I have a ZT60, 3 years old, around 5,000 hours on it. I baby'd it for the first 500 hours and for 3 years had no issues whatsoever. Best set I've ever owned, hands down. But there's an IR issue I'm dealing with and it's a nightmare.

Recently, I've noticed an ever present MSNBC logo and lower-third bar faintly on screen. It's most apparent on white backgrounds, solid RGB slide backgrounds and most intensely on the 4th gen Apple TV white-transparent background. I don't see it on black and it almost never interferes with on-screen content but it's there and there's no denying it. I've always been a cognizant plasma owner and taken steps to ensure that I don't keep static content and tickers on screen for extended periods and moreover, I never go full contrast or brightness.

This is extremely frustrating. To remedy this, I've spent a whole week, sometimes 12-15 hours a day running snowy-fuzz, RGB slides, and sometimes saturated animated movies at fullscreen to alleviate the issue. All this and nothing thus far.

My question is, who else has been through this? What did you do? And what happened over the course of a few weeks or few months? What was your end result?

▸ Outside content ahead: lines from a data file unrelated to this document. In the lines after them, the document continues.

-- ==== Sys2Proof/Machine/Core.lean ====
section
/-! DEFINITION. The machine behind Host/Core.lean. -/

def Sys2Proof.core : Host.Core := { State := Sys2Proof.Machine.State, Fault := Sys2Proof.Machine.Fault,
                                    Refusal := Sys2Proof.Machine.Refusal, step := Sys2Proof.Machine.step,
                                    reset := Sys2Proof.Machine.State.reset }
end

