theorem witness_ControlBitWriters :
    (∃ t, exec .nop ready = .next t) ∧ (∃ t, exec .reti ready = .next t) ∧ (∃ t, exec .ei ready = .next t) ∧
    (∃ t, exec .di ready = .next t) ∧ ∃ t, exec .halt ready = .next t :=
  ⟨⟨_, rfl⟩, ⟨_, rfl⟩, ⟨_, rfl⟩, ⟨_, rfl⟩, _, rfl⟩

theorem witness_FlagAndSpWriters :
    (∃ t, exec (.ldRR .a .b) ready = .next t) ∧
    writesZ (.ldRR .a .b) = false ∧ writesN .daa = false ∧ writesH (.ldRR .a .b) = false ∧ writesC (.incR .a) = false ∧
    writesSp (.incRr .bc) = false :=
  ⟨⟨_, rfl⟩, by decide, by decide, by decide, by decide, by decide⟩

theorem witness_StepProgress : ∃ t, step ready = .next t := ⟨_, rfl⟩

theorem witness_RunForReachesTarget : (runFor 1 ready).2.fault = none := by decide

/-- 32 KiB of zero bytes parse, and load with empty memories. -/
theorem witness_ResetInvariant :
    parseCart (List.replicate 0x8000 0) = .ok State.reset.cart ∧
    ({ Memories.empty with rom := [] } : Memories).Inv State.reset.cart ∧
    ∃ s, load (some (List.replicate 0x8000 0)) none Memories.empty 0 = .ok s := by
  have h : parseCart (List.replicate 0x8000 0) = .ok State.reset.cart := by
    simp [parseCart, maxImage, mapperOf, romBanksOf, ramSizeOf, State.reset, State.resetWith]
  refine ⟨h, ?_, ?_⟩
  · constructor <;> decide
  · simp only [load, h]
    exact ⟨_, rfl⟩

/-- A machine that no run from reset reaches: LY at its last value, a DMA at its last byte, HDMA with 128 blocks left. -/
theorem witness_StepKeepsInvariant :
    let s := { ready with
      ppu := { Ppu.reset with ly := 153, linePosition := 455 },
      dma := { running := true, src := 0xC000, position := 159, phase := 3, last := 0xC0 },
      hdma := { gbc.hdma with remaining := 128, active := true, hblank := true } }
    s.Inv ∧ ∃ t, step s = .next t := by
  refine ⟨?_, _, rfl⟩
  constructor
  · constructor <;> decide
  all_goals first | decide | (constructor <;> decide)

/-- VBLANK over INPUT, and INPUT alone. -/
theorem witness_InterruptEntry :
    (let s := { ready with cpu := { cpu0 with ime := true }, int := { request := 0x11, enable := 0xFF } }
     s.cpu.ime = true ∧ (pending s).getLsbD 0 = true ∧ ∀ j : Fin 5, j < 0 → (pending s).getLsbD j = false) ∧
    (let s := { ready with cpu := { cpu0 with ime := true }, int := { request := 0x10, enable := 0xFF } }
     s.cpu.ime = true ∧ (pending s).getLsbD 4 = true ∧ ∀ j : Fin 5, j < 4 → (pending s).getLsbD j = false) := by decide

theorem witness_HaltAndEiDelay :
    (let s := { ready with cpu := { cpu0 with halted := true } }
     s.fault = none ∧ s.cpu.halted = true ∧ s.cpu.eiPending = false ∧ pending s = 0) ∧
    (let s := { ready with cpu := { cpu0 with halted := true }, int := { request := 0x10, enable := 0x10 } }
     s.fault = none ∧ s.cpu.halted = true ∧ s.cpu.eiPending = false ∧ pending s ≠ 0 ∧ s.cpu.ime = false) ∧
    (let s := { ready with cpu := { cpu0 with eiPending := true }, int := { request := 0x10, enable := 0x10 } }
     s.cpu.ime = false ∧ s.cpu.eiPending = true ∧ pending s ≠ 0) := by decide

/-- Divider 0x0400, a multiple of 16: the timer is started, TMA 0. The one-cycle clauses: no tick, a tick at 0xFE, one at
0xFF. -/
theorem witness_TimerTicks :
    (let s := { ready with timer := { divider := 0x0400, tima := 0xFF, tma := 0, tac := 5 } }
     s.timer.started = true ∧ s.timer.tma = 0 ∧ s.timer.divider.toNat % s.timer.period = 0) ∧
    (let ticks (tm : Timer) := tm.tac.toNat / 4 = 1 ∧ (tm.divider.toNat + 1) % 65536 % 16 = 0
     ¬ticks { divider := 16, tima := 0xFF, tma := 0, tac := 5 } ∧
     ticks { divider := 15, tima := 0xFE, tma := 0, tac := 5 } ∧
     ticks { divider := 0xFFFF, tima := 0xFF, tma := 0, tac := 5 }) := by decide

/-- The pages at the ends of the legal ranges, and those beside them. -/
theorem witness_OamDmaCopies :
    let legal (gbcMode : Bool) (v : Byte) := v.toNat < 0x80 ∨ (0xC0 ≤ v.toNat ∧ v.toNat ≤ 0xDF) ∨
      (gbcMode = true ∧ 0xA0 ≤ v.toNat ∧ v.toNat ≤ 0xBF)
    (legal false 0x7F ∧ legal false 0xC0 ∧ legal false 0xDF ∧ legal true 0xA0 ∧ legal true 0xBF) ∧
    (¬legal false 0x80 ∧ ¬legal false 0xA0 ∧ ¬legal false 0xE0 ∧ ¬legal true 0x9F ∧ ¬legal true 0xFF) := by decide

/-- The color machine with HDMA from WRAM to the end of VRAM. -/
def hdmaReady : State := { gbc with hdma := { gbc.hdma with src := 0xC000, dst := 0x1FF0 } }
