-- ==== Sys2Proof/Decode.lean ====
section
/-! DEFINITION. The command that a word of the table's bits spells. The table gives none of its rows any bits, so no word spells a
command (DESIGN CHOICE, log 53): commands reach the block as the messages, frames, pins and events of its interfaces. -/
namespace Sys2Proof

/-- The command a word spells: none. -/
def decodeTableWord (_nbits _w : Nat) : Option Instr := none

end Sys2Proof
end

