/-- The entries of Table 2-13. -/
def table2_13 : List Entry :=
  [CHN_NODE_COUNT, CHN_SPLIT, CHN_SWEEP_PERIOD, CHN_CHAN_A, CHN_CHAN_B, CHN_CHAN_MASK, CHN_AUTO_CHANNEL, CHN_FILTER_CORNER, CHN_NOTCH_EN, CHN_ENUM_PWR, CHN_AUTO_KEY, CHN_PACK_KEY, CHN_ENUMERATE, CHN_KEY_NODE, CHN_STATE, CHN_SWEEP_CTR, CHN_LAST_INSTANT, CHN_SWEEP_FLAGS, CHN_BREAK_LO, CHN_BREAK_HI, CHN_EFF_PERIOD, CHN_H_MAX, CHN_CRC_ERR_A, CHN_CRC_ERR_B]
/-- More entries of Table 2-13. -/
def table2_13_b : List Entry :=
  [CHN_MIC_ERR, CHN_SPLIT_SWEEPS, CHN_CHAN_ACTIVE, CHN_MIN_PERIOD]
/-- The entries of Table 2-14. -/
def table2_14 : List Entry :=
  [CHN_NODE_ID, CHN_NODE_STATE, CHN_NODE_HOP_B, CHN_NODE_CELLS, CHN_NODE_RSSI, CHN_NODE_LAST_SWEEP, CHN_NODE_STATUS, CHN_NODE_FW, CHN_NODE_CORNER]
/-- The entries of Table 3-5. -/
def table3_5 : List Entry :=
  [STR_POS_COUNT, STR_CHAIN_DIR, STR_BAL_MODE, STR_BAL_ENABLE, STR_BAL_TARGET, STR_BAL_R, STR_BAL_HORIZON, STR_BAL_DEADBAND, STR_BAL_TMAX, STR_BAL_VMIN, STR_BAL_NODE_MAX, STR_LEAD_LEARN, STR_LEAD_LEARN_INT, STR_LEAD_R_MAX, STR_BAL_ACTIVE, STR_LEAD_FAULTS, STR_MAP_STATE]
/-- The entries of Table 3-6. -/
def table3_6 : List Entry :=
  [CELL_VOLTAGE, CELL_V_QUAL, CELL_TEMP, CELL_T_QUAL, CELL_INSTANT, CELL_V_RAW, CELL_V_CORR, CELL_NODE, CELL_INPUT, CELL_TEMP_SRC, CELL_BAL_DUTY, CELL_BAL_INHIBIT, CELL_LEAD_R_LO, CELL_LEAD_R_HI, CELL_LEAD_SRC_LO, CELL_LEAD_SRC_HI, CELL_FAULT]
/-- The entries of Table 4-5. -/
def table4_5 : List Entry :=
  [EST_RATED_CAP, EST_SOC_MODE, EST_SOC_SLEW, EST_REST_TIME, EST_PSEUDO_TIME, EST_ANCHOR_TIME, EST_UNANCH_RATE, EST_W_REST, EST_W_SWEEP, EST_GATE, EST_SLOPE_REF, EST_TAB_UNC, EST_CNT_ERR, EST_STAGE_CNT_ERR, EST_COUL_EFF, EST_SELF_DIS, EST_SHUNT_LSB, EST_SHUNT_LAT, EST_HIB_DELAY, EST_WAKE_I, EST_CKPT_INT, EST_REST_REQ, EST_STATE, EST_STR_SOC]
/-- More entries of Table 4-5. -/
def table4_5_b : List Entry :=
  [EST_STR_UNC, EST_REST_STATE, EST_REST_TIMER, EST_I_FRAME, EST_I_SOURCE, EST_FLAGS, TBL_CACHE_USED]
/-- The entries of Table 4-6. -/
def table4_6 : List Entry :=
  [EST_SOC_INT, EST_SOC_REP, EST_SOC_UNC, EST_CAP, EST_CAP_AGE, EST_RDC, EST_RDC_T, EST_SOH_C, EST_SOH_R, EST_TEMP, EST_TSET, EST_ANCHOR_AGE, EST_QUAL, EST_RESID, EST_R_COUNT, EST_CONTEXT]
/-- The entries of Table 4-7. -/
def table4_7 : List Entry :=
  [TBL_NAME, TBL_TAXIS_0, TBL_TAXIS_1, TBL_TAXIS_2, TBL_TAXIS_3, TBL_TAXIS_4, TBL_TAXIS_5, TBL_TAXIS_6, TBL_TAXIS_7, TBL_DATA, TBL_RFACT_0, TBL_RFACT_1, TBL_RFACT_2, TBL_RFACT_3, TBL_RFACT_4, TBL_RFACT_5, TBL_RFACT_6, TBL_RFACT_7, TBL_CRC, TBL_STATE, TBL_USERS]
/-- The entries of Table 5-5. -/
def table5_5 : List Entry :=
  [EST_LEARN_DSOC, EST_LEARN_DT, EST_LEARN_DEV, EST_STALE_UNC, EST_EOL_CAP, EST_EOL_R, EST_RDC_BOL, EST_LIFE_MIN_DAYS, EST_STALE_COUNT, EST_ID_ACK_ALL]
/-- The entries of Table 5-6. -/
def table5_6 : List Entry :=
  [EST_CAP_N, EST_CAP_LAST, EST_AGE, EST_THRU, EST_EFC, EST_R_BOL, EST_LIFE_DAYS, EST_LIFE_EFC, EST_LEARNED, EST_LEARN_STATE, EST_LEARN_LAST]
/-- The entries of Table 5-7. -/
def table5_7 : List Entry :=
  [CELL_MOD_ID, CELL_GEN, CELL_ID_ACK]
/-- The entries of Table 6-8. -/
def table6_8 : List Entry :=
  [CVT_PHASES, CVT_PWM_FREQ, CVT_TB_SOURCE, CVT_PHASE_OFFSET, CVT_SYNC_OUT_EN, CVT_DUTY_MIN, CVT_DUTY_MAX, CVT_IREF_LSB, CVT_LANE_WIRING, CVT_SAMPLE_MISS_MAX, CVT_IMB_WARN, CVT_IMB_SHED, CVT_IMB_TIME, CVT_PHASE_RESTORE, CVT_CU_MAP, CVT_CU_SPARE_AUTO, CVT_VBUS_LIMIT, CVT_VSTR_LIMIT]
/-- The entries of Table 6-9. -/
def table6_9 : List Entry :=
  [CVT_STAGE_ID, CVT_STAGE_PHASES, CVT_STAGE_FSW_MIN, CVT_STAGE_FSW_MAX, CVT_STAGE_I_RATED, CVT_STAGE_VBUS_MAX, CVT_STAGE_VSTR_MAX, CVT_IPH_LSB, CVT_STAGE_FW, CVT_STAGE_FAULTS, CVT_LINK_STATE, CVT_LANE_ACTIVE, CVT_TB_STATE, CVT_TB_PHASE_ERR, CVT_PWM_PERIOD, CVT_DUTY_SEQ, CVT_DUTY_APPLIED, CVT_PHASE_EN, CVT_PHASE_FAULTED, CVT_V_STRING, CVT_V_BUS, CVT_I_STAGE, CVT_I_PHASE, CVT_HS_TEMP]
/-- More entries of Table 6-9. -/
def table6_9_b : List Entry :=
  [CVT_IMBALANCE, CVT_SAMPLE_LATE, CVT_SAMPLE_CRC_ERR, CVT_DSEQ_ERR]
/-- The entries of Table 6-10. -/
def table6_10 : List Entry :=
  [CU_ENGINE_STATE, CU_COMPUTE_MAX, CU_FENCED_MASK, CU_TYPE, CU_B0, CU_B1, CU_B2, CU_B3, CU_A1, CU_A2, CU_A3, CU_SHIFT, CU_EMAX, CU_SAT_MAX, CU_STATE, CU_WRAPS, CU_SNAPSHOT, CU_OUT]
/-- The entries of Table 7-7. -/
def table7_7 : List Entry :=
  [SP_MODE_CMD, SP_MODE, SP_STATE, SP_STATUS, SP_SOURCE, SP_V_SET, SP_I_SET, SP_P_SET, SP_R_LL, SP_DV_MAX, SP_DI_MAX, SP_DIR_DWELL, SP_DIR_HYST, SP_LL_TAU, SP_START_RULE, SP_START_DUTY, SP_RAMP_VALUE, SP_I_REF, SP_V_REF, SP_I_BUS]
/-- The entries of Table 7-8. -/
def table7_8 : List Entry :=
  [SP_AI_MODE, SP_AI_GAIN, SP_AI_OFFSET, SP_AI_FILT, SP_AI_LOS_ACT, SP_AI_LOS_VALUE, SP_AI_X, SP_PI_MODE, SP_PI_F0, SP_PI_F1, SP_PI_GAIN, SP_PI_OFFSET, SP_PI_FILT, SP_PI_LOS_ACT, SP_PI_LOS_VALUE, SP_PI_X, SP_LOS_TIME, SP_SHED_EN, SP_SHED_ADD, SP_SHED_DELAY, SP_SHED_HOLD, SP_LSTEP, SP_PHASE_MIN, SP_PHASES_ON]
/-- More entries of Table 7-8. -/
def table7_8_b : List Entry :=
  [SP_LOAD_STEPS]
/-- The entries of Table 8-5. -/
def table8_5 : List Entry :=
  [PROT_OV_WARN, PROT_OV_LIMIT, PROT_OV_TRIP, PROT_UV_WARN, PROT_UV_LIMIT, PROT_UV_TRIP, PROT_V_WARN_T, PROT_V_TRIP_T, PROT_OT_WARN, PROT_OT_LIMIT, PROT_OT_TRIP, PROT_T_TRIP_T, PROT_TD_START, PROT_T_CHG_MIN, PROT_T_CHG_FULL, PROT_OC_DIS_WARN, PROT_OC_DIS_TRIP, PROT_OC_CHG_WARN, PROT_OC_CHG_TRIP, PROT_OC_TRIP_T, PROT_XCHK_ABS, PROT_XCHK_REL, PROT_XCHK_T, PROT_XCHK_I]
/-- More entries of Table 8-5. -/
def table8_5_b : List Entry :=
  [PROT_SILENCE_T, PROT_FAULT_TRIP_T, PROT_WELD_I, PROT_WELD_V, PROT_WELD_T, PROT_I_DIS_MAX, PROT_I_CHG_MAX, PROT_R_FALLBACK, PROT_SOC_MIN, PROT_SOC_MAX, PROT_SOC_TAPER, PROT_SOP_RISE, PROT_SQ_POS, PROT_SQ_NEG, PROT_SQ_PRE, PROT_AUX_POS, PROT_AUX_NEG, PROT_AUX_PRE, PROT_K_CLOSE_T, PROT_K_OPEN_T, PROT_PRE_TIMEOUT, PROT_PRE_TOL, PROT_OPEN_I, PROT_OPEN_WAIT]
/-- More entries of Table 8-5. -/
def table8_5_c : List Entry :=
  [PROT_DISCH_WAIT, PROT_EMERGENCY_OPEN, PROT_TRIP_RESET, PROT_STATE, PROT_CAUSE, PROT_SEQ, PROT_SEQ_STEP, PROT_SEQ_RESULT, PROT_SEQ_RESUMED, PROT_SEQ_JSEQ, PROT_COILS, PROT_BREAKS, PROT_K_OPS, PROT_TM_T0, PROT_TM_T1, PROT_TM_T2, PROT_TM_T3, PROT_TM_D0, PROT_TM_D1, PROT_TM_D2, PROT_TM_D3, PROT_TM_DQ, PROT_TM_ON, PROT_TM_OFF]
/-- More entries of Table 8-5. -/
def table8_5_d : List Entry :=
  [PROT_TM_DEMAND]
/-- The entries of Table 8-6. -/
def table8_6 : List Entry :=
  [DSP_P_REQ, DSP_I_REQ, DSP_P_GRANT, DSP_I_GRANT, DSP_TIMEOUT, DSP_TIMEOUT_ACT, DSP_I_DIS_LIM, DSP_I_CHG_LIM, DSP_P_DIS_AVAIL, DSP_P_CHG_AVAIL, DSP_E_DIS_AVAIL, DSP_E_CHG_AVAIL, DSP_REST_REQ, DSP_REST_GRANT, DSP_REST_REMAIN]
/-- The entries of Table 9-12. -/
def table9_12 : List Entry :=
  [SAF_STATE, SAF_ADDR, SAF_DIP, SAF_LAN_MODE, SAF_DEMAND, SAF_LATCH_CAUSE, SAF_PARAM_CRC, SAF_SEAL, SAF_IS_EN, SAF_CONN_CMD, SAF_CONN_STAT, SAF_PEER_ADDR, SAF_WD, SAF_OV_LEVEL, SAF_UV_LEVEL, SAF_OT_LEVEL, SAF_OC_DIS, SAF_OC_CHG, SAF_OC_T, SAF_SILENCE_T, SAF_Q_MASK, SAF_Q_FILTER, SAF_START_RESET, SAF_PST_IS]
/-- More entries of Table 9-12. -/
def table9_12_b : List Entry :=
  [SAF_PST_OV, SAF_PST_UV, SAF_PST_OT, SAF_PST_OC, SAF_PST_MS, SAF_TR_IS, SAF_TR_OV, SAF_TR_UV, SAF_TR_OT, SAF_TR_OC, SAF_TR_MS, SAF_RESET_LAST, SAF_RESET_COUNT, SAF_FRAMES_OK, SAF_FRAMES_BAD, SAF_COPY_MISMATCH, SAF_SINGLE_COPY, SAF_WD_EXPIRED]
/-- The entries of Table 10-12. -/
def table10_12 : List Entry :=
  [SYS_VENDOR, SYS_PRODUCT, SYS_HW_ISSUE, SYS_SERIAL, SYS_FW_PACKAGE, SYS_DICT_VERSION, SYS_PLANT_ADDR, SYS_CHASSIS, SYS_SLOT, SYS_TIER]
/-- The entries of Table 10-13. -/
def table10_13 : List Entry :=
  [TIME_NOW, TIME_OP_SECONDS, TIME_POWER_CYCLES, TIME_UPTIME, TIME_FRAME_CTR]
/-- The entries of Table 10-14. -/
def table10_14 : List Entry :=
  [SES_IDLE_T, SES_GAP_T, SES_CAN_CHANNEL, SES_CAN_REQ_ID, SES_CAN_RSP_ID, SES_COUNT, SES_TABLE, SES_JSEQ, SES_JOURNAL_FREE, SES_IDLE_PEND, SES_IDLE_LAST, SES_IDLE_ENTRY, SES_GAPS, SES_REPLAYS, SES_CRC_ERR]
/-- The entries of Table 11-3. -/
def table11_3 : List Entry :=
  [NET_MAC, NET_IP_MODE, NET_IP, NET_MASK, NET_GW, NET_IP_ACTIVE, NET_VLAN, NET_PCP_SAF, NET_PCP_OAP, NET_SVC_IP, NET_SVC_MAC, NET_SAF_PEER_IP, NET_FWD_EN, NET_FDB_AGE, NET_BC_LIMIT, NET_LAN_SILENT_T, NET_LINK, NET_LAN_STATE, NET_PORT_STATS, NET_PRP_STATS, NET_DROP_NOBUF, NET_CELLS_FREE, NET_DHCP_LEASE]
/-- The entries of Table 11-4. -/
def table11_4 : List Entry :=
  [PTP_DOMAIN_P, PTP_DOMAIN_S, PTP_ENABLE, PTP_GM_QUAL_T, PTP_REVERT_T, PTP_CLASS_MAX, PTP_LOCK_NS, PTP_SLEW_MAX, PTP_HOLDOVER_T, PTP_DOM_DIS, PTP_LAN_DIS, PTP_LINK_DELAY_MAX, PTP_ASYM, PTP_STATE, PTP_REF, PTP_OFFSET, PTP_FREQ, PTP_GM_P, PTP_GM_S, PTP_INST_STATE, PTP_LINK_DELAY, PTP_UTC_OFFSET, PTP_DOM_OFFSET, PTP_HOLDOVER_S]
/-- More entries of Table 11-4. -/
def table11_4_b : List Entry :=
  [PTP_STEP_MS, PTP_REF_CHANGES]
/-- The entries of Table 12-5. -/
def table12_5 : List Entry :=
  [CAN_ENABLE, CAN_FD, CAN_NBR, CAN_NSP, CAN_NSJW, CAN_DBR, CAN_DSP, CAN_DSJW, CAN_TERM, CAN_RECOVERY, CAN_RECOVERY_DELAY, CAN_WAKE_MODE, CAN_WAKE_FILT, CAN_WAKE_ID, CAN_WAKE_ID_MASK, CAN_WAKE_DATA_MASK, CAN_WAKE_DLC, CAN_MB_CFG, CAN_FILTERS, CAN_TX, CAN_RECOVER, CAN_SLEEP, CAN_STATE, CAN_TEC]
/-- More entries of Table 12-5. -/
def table12_5_b : List Entry :=
  [CAN_REC, CAN_MB_IMAGE, CAN_ND_MAP, CAN_STATS, CAN_LAST_ERROR, CAN_WAKE_CAUSE]
/-- The entries of Table 12-6. -/
def table12_6 : List Entry :=
  [CAN_TM_CHANNEL, CAN_TM_ID, CAN_TM_PERIOD]
/-- The entries of Table 13-7. -/
def table13_7 : List Entry :=
  [DIO_DI_TYPE, DIO_DI_MODE, DIO_DI_INTERVAL, DIO_DI_DEBOUNCE, DIO_DI_OW_EN, DIO_DI_INVERT, DIO_DI_STATE, DIO_DI_VALID, DIO_DI_RAW, DIO_DI_DIAG, DIO_DQ_CMD, DIO_DQ_GROUPING, DIO_DQ_CLASS, DIO_DQ_OL_EN, DIO_DQ_RETRY, DIO_DQ_STATE, DIO_DQ_DIAG, DIO_DQ_CURRENT, DIO_SQ_CMD, DIO_SQ_CLASS, DIO_SQ_TP_INT, DIO_SQ_TP_LEN, DIO_SQ_STATE, DIO_SQ_DIAG]
/-- More entries of Table 13-7. -/
def table13_7_b : List Entry :=
  [DIO_SQ_CURRENT, DIO_SQ_TESTS, DIO_VF, DIO_VF_STATE, DIO_GROUP_FENCED]
/-- The entries of Table 14-10. -/
def table14_10 : List Entry :=
  [SYS_RESET_CAUSE, SYS_RESET_TIME, SYS_RESET_COUNT, SYS_TIER_TIMES, SYS_TIER_BLOCK, SYS_SELFTEST, SYS_RESET_CMD, SYS_SELFTEST_REQ, SYS_CAL_INT, SYS_CAL_LAST, SYS_HIB_EN, SYS_HIB_STATE, SYS_BOOT_BANK]
/-- The entries of Table 15-9. -/
def table15_9 : List Entry :=
  [PAIR_ENABLE, PAIR_WIT_IP, PAIR_WIT_BUS, PAIR_WIT_SERVE, PAIR_LEASE_T, PAIR_MISS_MAX, PAIR_GRANT_WAIT, PAIR_REJOIN_FRAMES, PAIR_AUTO_REJOIN, PAIR_HANDOVER, PAIR_FORCE_ACTIVE, PAIR_MODE, PAIR_ID, PAIR_ROLE, PAIR_PARTNER_ROLE, PAIR_EPOCH, PAIR_LEASE_STATE, PAIR_LEASE_LEFT, PAIR_MIRROR_STATE, PAIR_WITNESS_SEEN, PAIR_READY, PAIR_LANE_HELD, PAIR_FENCE, PAIR_FAILOVERS]
/-- More entries of Table 15-9. -/
def table15_9_b : List Entry :=
  [PAIR_LAST_FAILOVER, PAIR_LAST_GAP, PAIR_SERVED]
/-- The entries of Table 16-5. -/
def table16_5 : List Entry :=
  [FW_DELTA, FW_APPLY, FW_ACTIVATE, FW_ABORT, FW_HEALTH_MIN, FW_RECOVERY, FW_STATE, FW_BLOCK_NEXT, FW_BLOCKS, FW_TARGET_PKG, FW_BANK_ACTIVE, FW_BANK_PKG, FW_SCHEMA, FW_RUNNING_PAIR, FW_PROBATION, FW_LAST_RESULT, FW_ACTIVATIONS]
/-- The entries of Table 17-3. -/
def table17_3 : List Entry :=
  [MEM_LAP_MAX_SRAM, MEM_LAP_MAX_MRAM, MEM_LAP_MAX_FLASH, MEM_CORR_WARN, MEM_ROW_REPEAT, MEM_LAP_TIMES, MEM_CORRECTED, MEM_CHECKBIT, MEM_UNCORR, MEM_LAST_ERROR, MEM_SPARES_FUSED, MEM_SPARES_SOFT, MEM_SPARES_PENDING, MEM_SPARES_FREE, MEM_SOFT_MAP]
/-- The entries of Table 18-6. -/
def table18_6 : List Entry :=
  [REC_COMMIT_INT, REC_HOLD, REC_DATA, REC_STATE, REC_HOLD_LEFT, REC_HOLD_SES, REC_LAST_COMMIT, REC_INVALID, REC_SATURATED, REC_LOST_S, REC_LAYOUT]
/-- The entries of Table 19-5. -/
def table19_5 : List Entry :=
  [SUP_DIE_TEMP, SUP_DIE_RATE, SUP_DIE_STATE, SUP_SHUTDOWNS, SUP_LAST_SHUTDOWN, SUP_HOLDUP_E, SUP_HOLDUP_T, SUP_HOLDUP_C, SUP_VBP, SUP_VBP_STATE, SUP_FENCED, SUP_FENCE_CAUSE, SUP_FRZ_IMMEDIATE, SUP_FRZ_STATE, SUP_FREEZES, SUP_IDCODE, SUP_SCAN_MAP]
/-- The entries of Table 22-6. -/
def table22_6 : List Entry :=
  [FLT_SUMMARY, FLT_ACTIVE_COUNT, FLT_ACTIVE, FLT_ACTIVE_OVERFLOW, FLT_LOG, FLT_LOG_SEQ, FLT_LOG_ENTRIES, FLT_SUPPRESS_MAX, FLT_SUPPRESSED]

Thanks, everyone! I appreciate any insights and thoughts. Cheers!


----------



## 80sGuy

heartbreakj said:


> Hello all,
> 
> I have a ZT60, 3 years old, around 5,000 hours on it. I baby'd it for the first 500 hours and for 3 years had no issues whatsoever. Best set I've ever owned, hands down. But there's an IR issue I'm dealing with and it's a nightmare.
> 
> Recently, I've noticed an ever present MSNBC logo and lower-third bar faintly on screen. It's most apparent on white backgrounds, solid RGB slide backgrounds and most intensely on the 4th gen Apple TV white-transparent background. I don't see it on black and it almost never interferes with on-screen content but it's there and there's no denying it. I've always been a cognizant plasma owner and taken steps to ensure that I don't keep static content and tickers on screen for extended periods and moreover, I never go full contrast or brightness.
> 
> This is extremely frustrating. To remedy this, I've spent a whole week, sometimes 12-15 hours a day running snowy-fuzz, RGB slides, and sometimes saturated animated movies at fullscreen to alleviate the issue. All this and nothing thus far.
> 
> My question is, who else has been through this? What did you do? And what happened over the course of a few weeks or few months? What was your end result?
> 
> Thanks, everyone! I appreciate any insights and thoughts. Cheers!


Lower your Brightness and Contrast below 50, preferably 48. Stay away from MSNBC, CNBC and watch regular TV for at last three months. It will go away. Very stubborn. My experience with CNBC.


----------



## heartbreakj

80sGuy said:


> Lower your Brightness and Contrast below 50, preferably 48. Stay away from MSNBC, CNBC and watch regular TV for at last three months. It will go away. Very stubborn. My experience with CNBC.


Thanks, 80sGuy!

Nice to hear someone who overcame this! It's been so incredibly frustrating!

I kept my contrast around 65, but will lower based on your recommendation and will happily stay away from the dreaded NBC ticker/logos of plasma-hell.

Cheers and thanks, man!


----------



## Daddyough

LG 60PN5300 - Data point for my burn in experience, it's a positive story - bought in 2015 , original owner. 

I have a DVD recorder that let me record two hours of static without timing out, and then it let me play it back in slow motion for a few days when I first bought it. Burn-in wasn't a big deal until I let one chyron settle in. 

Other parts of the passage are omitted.